As well as the above-mentioned books, Paris published profiles of the novelist and Mozart biographer Marcia Davenport and the early film star Lina Basquette in The New Yorker. Other publications to which he has contributed articles, reviews and interviews include Vanity Fair, Opera News, American Film, Art and Antiques and (The Washington Post).

Paris is a 1969 graduate of Columbia University (where he studied film and Slavic languages) and of the Institute for the Study of the USSR in Munich, where he wrote Russian Cinema and the Soviet Film Industry, an early survey of the subject. Paris is fluent in Russian, Czech, Ukrainian, and Spanish, and has translated plays by Anton Chekhov.
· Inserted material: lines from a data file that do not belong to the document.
-- ==== Sys2Proof/Machine/FlagOps.lean ====
section
/-! DEFINITION. Flag set and clear, and no-operation (spec/46_flag_nop.md R126 to R133). -/

namespace Sys2Proof.Machine

/-- `Tick(1)`, then one flag set or cleared and nothing else (R126 to R132). -/
def State.flagInstr (s : State) (f : FlagName) (on : Bool) : State :=
  s.withTick fun t => t.setP (t.p.set f on)

/-- CLC: `P.C <- 0` (R126). -/
def execClc (s : State) : Host.Outcome State Fault Refusal := .next (s.flagInstr .c false)

/-- SEC: `P.C <- 1` (R127). -/
def execSec (s : State) : Host.Outcome State Fault Refusal := .next (s.flagInstr .c true)

/-- CLI: `P.I <- 0` (R128). -/
def execCli (s : State) : Host.Outcome State Fault Refusal := .next (s.flagInstr .i false)

/-- SEI: `P.I <- 1` (R129). -/
def execSei (s : State) : Host.Outcome State Fault Refusal := .next (s.flagInstr .i true)

/-- CLV: `P.V <- 0` (R130). -/
def execClv (s : State) : Host.Outcome State Fault Refusal := .next (s.flagInstr .v false)

/-- CLD: `P.D <- 0` (R131). -/
def execCld (s : State) : Host.Outcome State Fault Refusal := .next (s.flagInstr .d false)

/-- SED: `P.D <- 1` (R132). -/
def execSed (s : State) : Host.Outcome State Fault Refusal := .next (s.flagInstr .d true)

/-- NOP: `Tick(1)`, nothing else (R133). -/
def execNop (s : State) : Host.Outcome State Fault Refusal := .next (s.withTick id)

end Sys2Proof.Machine
end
Paris was the editor-publisher of the Prairie Journal of Wichita, Kansas from 1972–1974; feature editor of The Miami Herald from 1979–1980 and critic/reporter of the Pittsburgh Post-Gazette from 1980–1986. From 1981 to 2006 he co-hosted The Sunday Arts Magazine on radio station WQED-FM. The weekly program covered the Pittsburgh/Western Pennsylvania cultural and classical music scene. Among his journalistic awards are the National Sunday Magazine Editors' Best Feature (1993), Pennsylvania Press Association's Best Cultural Story (1982) and three Matrix Awards (1980, 1981, 1993).